## Task statement
Give every line of the data again, exactly.

## Supplied data
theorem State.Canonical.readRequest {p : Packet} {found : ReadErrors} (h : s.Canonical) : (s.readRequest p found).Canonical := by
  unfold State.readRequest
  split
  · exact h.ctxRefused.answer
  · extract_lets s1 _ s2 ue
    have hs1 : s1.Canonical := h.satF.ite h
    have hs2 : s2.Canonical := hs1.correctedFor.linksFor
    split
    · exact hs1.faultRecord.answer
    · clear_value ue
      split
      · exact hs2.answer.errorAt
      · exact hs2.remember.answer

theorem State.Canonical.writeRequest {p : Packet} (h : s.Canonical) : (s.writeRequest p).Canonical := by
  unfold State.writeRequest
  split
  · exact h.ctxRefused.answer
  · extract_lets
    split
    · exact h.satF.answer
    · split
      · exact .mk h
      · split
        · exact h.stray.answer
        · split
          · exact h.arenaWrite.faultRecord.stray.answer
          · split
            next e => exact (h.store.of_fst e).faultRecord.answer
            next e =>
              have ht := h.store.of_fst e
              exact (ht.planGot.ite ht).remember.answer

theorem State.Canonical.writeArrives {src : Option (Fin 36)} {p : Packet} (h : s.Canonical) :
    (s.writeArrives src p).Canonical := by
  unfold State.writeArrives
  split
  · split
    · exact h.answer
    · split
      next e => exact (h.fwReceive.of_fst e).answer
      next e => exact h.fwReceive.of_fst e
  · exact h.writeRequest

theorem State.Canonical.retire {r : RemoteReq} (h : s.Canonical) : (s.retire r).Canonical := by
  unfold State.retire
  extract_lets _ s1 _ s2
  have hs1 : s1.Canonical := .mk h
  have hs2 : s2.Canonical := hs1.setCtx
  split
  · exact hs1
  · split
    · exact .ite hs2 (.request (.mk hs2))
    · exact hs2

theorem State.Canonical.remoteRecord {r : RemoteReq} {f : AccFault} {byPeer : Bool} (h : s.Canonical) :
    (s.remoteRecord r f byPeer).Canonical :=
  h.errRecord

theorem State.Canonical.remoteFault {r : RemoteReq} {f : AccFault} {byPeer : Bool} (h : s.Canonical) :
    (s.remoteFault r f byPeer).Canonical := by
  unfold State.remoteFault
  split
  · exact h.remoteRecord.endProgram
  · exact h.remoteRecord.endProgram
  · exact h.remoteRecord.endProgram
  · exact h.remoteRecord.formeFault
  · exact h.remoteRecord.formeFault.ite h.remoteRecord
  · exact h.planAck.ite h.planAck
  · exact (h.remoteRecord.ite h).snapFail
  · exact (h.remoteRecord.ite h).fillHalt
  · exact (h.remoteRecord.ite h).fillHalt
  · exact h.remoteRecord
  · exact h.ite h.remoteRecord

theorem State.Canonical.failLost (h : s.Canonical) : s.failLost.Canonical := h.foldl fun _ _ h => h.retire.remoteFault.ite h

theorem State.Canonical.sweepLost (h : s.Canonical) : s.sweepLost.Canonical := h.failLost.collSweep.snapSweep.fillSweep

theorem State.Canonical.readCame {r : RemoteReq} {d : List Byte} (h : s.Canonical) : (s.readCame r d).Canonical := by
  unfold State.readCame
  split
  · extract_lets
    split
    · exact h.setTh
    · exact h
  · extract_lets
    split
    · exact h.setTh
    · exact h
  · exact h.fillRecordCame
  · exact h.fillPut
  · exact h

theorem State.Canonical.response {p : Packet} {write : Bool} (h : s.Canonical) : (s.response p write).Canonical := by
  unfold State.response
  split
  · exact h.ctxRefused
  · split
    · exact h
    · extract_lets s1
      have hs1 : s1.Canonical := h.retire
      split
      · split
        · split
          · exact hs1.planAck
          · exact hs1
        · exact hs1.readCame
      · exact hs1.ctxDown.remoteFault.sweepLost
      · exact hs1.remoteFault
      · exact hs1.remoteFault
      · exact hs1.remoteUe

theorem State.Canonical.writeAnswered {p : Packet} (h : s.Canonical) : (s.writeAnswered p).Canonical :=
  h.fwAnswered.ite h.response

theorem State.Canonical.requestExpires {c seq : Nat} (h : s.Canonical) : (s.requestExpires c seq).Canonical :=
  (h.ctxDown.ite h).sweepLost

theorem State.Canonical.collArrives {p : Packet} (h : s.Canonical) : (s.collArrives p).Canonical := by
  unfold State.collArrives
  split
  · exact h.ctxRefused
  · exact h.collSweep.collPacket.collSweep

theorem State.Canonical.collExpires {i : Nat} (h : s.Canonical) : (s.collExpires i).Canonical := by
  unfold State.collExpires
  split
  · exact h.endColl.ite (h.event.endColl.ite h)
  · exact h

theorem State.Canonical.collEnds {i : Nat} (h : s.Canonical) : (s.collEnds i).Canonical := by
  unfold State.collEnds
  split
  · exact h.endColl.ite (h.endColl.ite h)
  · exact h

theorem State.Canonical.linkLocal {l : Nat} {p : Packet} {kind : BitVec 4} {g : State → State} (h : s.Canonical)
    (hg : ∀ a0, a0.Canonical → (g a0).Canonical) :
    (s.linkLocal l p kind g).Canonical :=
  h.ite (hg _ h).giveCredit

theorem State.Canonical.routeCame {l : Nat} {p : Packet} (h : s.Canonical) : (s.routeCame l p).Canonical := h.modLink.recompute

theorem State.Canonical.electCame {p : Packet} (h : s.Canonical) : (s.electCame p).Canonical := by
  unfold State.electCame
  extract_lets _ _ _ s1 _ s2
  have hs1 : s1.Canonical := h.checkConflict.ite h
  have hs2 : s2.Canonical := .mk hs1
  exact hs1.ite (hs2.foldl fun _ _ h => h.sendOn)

## Written reply
theorem State.Canonical.readRequest {p : Packet} {found : ReadErrors} (h : s.Canonical) : (s.readRequest p found).Canonical := by
  unfold State.readRequest
  split
  · exact h.ctxRefused.answer
  · extract_lets s1 _ s2 ue
    have hs1 : s1.Canonical := h.satF.ite h
    have hs2 : s2.Canonical := hs1.correctedFor.linksFor
    split
    · exact hs1.faultRecord.answer
    · clear_value ue
      split
      · exact hs2.answer.errorAt
      · exact hs2.remember.answer

theorem State.Canonical.writeRequest {p : Packet} (h : s.Canonical) : (s.writeRequest p).Canonical := by
  unfold State.writeRequest
  split
  · exact h.ctxRefused.answer
  · extract_lets
    split
    · exact h.satF.answer
    · split
      · exact .mk h
      · split
        · exact h.stray.answer
        · split
          · exact h.arenaWrite.faultRecord.stray.answer
          · split
            next e => exact (h.store.of_fst e).faultRecord.answer
            next e =>
              have ht := h.store.of_fst e
              exact (ht.planGot.ite ht).remember.answer

theorem State.Canonical.writeArrives {src : Option (Fin 36)} {p : Packet} (h : s.Canonical) :
    (s.writeArrives src p).Canonical := by
  unfold State.writeArrives
  split
  · split
    · exact h.answer
    · split
      next e => exact (h.fwReceive.of_fst e).answer
      next e => exact h.fwReceive.of_fst e
  · exact h.writeRequest

theorem State.Canonical.retire {r : RemoteReq} (h : s.Canonical) : (s.retire r).Canonical := by
  unfold State.retire
  extract_lets _ s1 _ s2
  have hs1 : s1.Canonical := .mk h
  have hs2 : s2.Canonical := hs1.setCtx
  split
  · exact hs1
  · split
    · exact .ite hs2 (.request (.mk hs2))
    · exact hs2

theorem State.Canonical.remoteRecord {r : RemoteReq} {f : AccFault} {byPeer : Bool} (h : s.Canonical) :
    (s.remoteRecord r f byPeer).Canonical :=
  h.errRecord

theorem State.Canonical.remoteFault {r : RemoteReq} {f : AccFault} {byPeer : Bool} (h : s.Canonical) :
    (s.remoteFault r f byPeer).Canonical := by
  unfold State.remoteFault
  split
  · exact h.remoteRecord.endProgram
  · exact h.remoteRecord.endProgram
  · exact h.remoteRecord.endProgram
  · exact h.remoteRecord.formeFault
  · exact h.remoteRecord.formeFault.ite h.remoteRecord
  · exact h.planAck.ite h.planAck
  · exact (h.remoteRecord.ite h).snapFail
  · exact (h.remoteRecord.ite h).fillHalt
  · exact (h.remoteRecord.ite h).fillHalt
  · exact h.remoteRecord
  · exact h.ite h.remoteRecord

theorem State.Canonical.failLost (h : s.Canonical) : s.failLost.Canonical := h.foldl fun _ _ h => h.retire.remoteFault.ite h

theorem State.Canonical.sweepLost (h : s.Canonical) : s.sweepLost.Canonical := h.failLost.collSweep.snapSweep.fillSweep

theorem State.Canonical.readCame {r : RemoteReq} {d : List Byte} (h : s.Canonical) : (s.readCame r d).Canonical := by
  unfold State.readCame
  split
  · extract_lets
    split
    · exact h.setTh
    · exact h
  · extract_lets
    split
    · exact h.setTh
    · exact h
  · exact h.fillRecordCame
  · exact h.fillPut
  · exact h

theorem State.Canonical.response {p : Packet} {write : Bool} (h : s.Canonical) : (s.response p write).Canonical := by
  unfold State.response
  split
  · exact h.ctxRefused
  · split
    · exact h
    · extract_lets s1
      have hs1 : s1.Canonical := h.retire
      split
      · split
        · split
          · exact hs1.planAck
          · exact hs1
        · exact hs1.readCame
      · exact hs1.ctxDown.remoteFault.sweepLost
      · exact hs1.remoteFault
      · exact hs1.remoteFault
      · exact hs1.remoteUe

theorem State.Canonical.writeAnswered {p : Packet} (h : s.Canonical) : (s.writeAnswered p).Canonical :=
  h.fwAnswered.ite h.response

theorem State.Canonical.requestExpires {c seq : Nat} (h : s.Canonical) : (s.requestExpires c seq).Canonical :=
  (h.ctxDown.ite h).sweepLost

theorem State.Canonical.collArrives {p : Packet} (h : s.Canonical) : (s.collArrives p).Canonical := by
  unfold State.collArrives
  split
  · exact h.ctxRefused
  · exact h.collSweep.collPacket.collSweep

theorem State.Canonical.collExpires {i : Nat} (h : s.Canonical) : (s.collExpires i).Canonical := by
  unfold State.collExpires
  split
  · exact h.endColl.ite (h.event.endColl.ite h)
  · exact h

theorem State.Canonical.collEnds {i : Nat} (h : s.Canonical) : (s.collEnds i).Canonical := by
  unfold State.collEnds
  split
  · exact h.endColl.ite (h.endColl.ite h)
  · exact h

theorem State.Canonical.linkLocal {l : Nat} {p : Packet} {kind : BitVec 4} {g : State → State} (h : s.Canonical)
    (hg : ∀ a0, a0.Canonical → (g a0).Canonical) :
    (s.linkLocal l p kind g).Canonical :=
  h.ite (hg _ h).giveCredit

theorem State.Canonical.routeCame {l : Nat} {p : Packet} (h : s.Canonical) : (s.routeCame l p).Canonical := h.modLink.recompute

theorem State.Canonical.electCame {p : Packet} (h : s.Canonical) : (s.electCame p).Canonical := by
  unfold State.electCame
  extract_lets _ _ _ s1 _ s2
  have hs1 : s1.Canonical := h.checkConflict.ite h
  have hs2 : s2.Canonical := .mk hs1
  exact hs1.ite (hs2.foldl fun _ _ h => h.sendOn)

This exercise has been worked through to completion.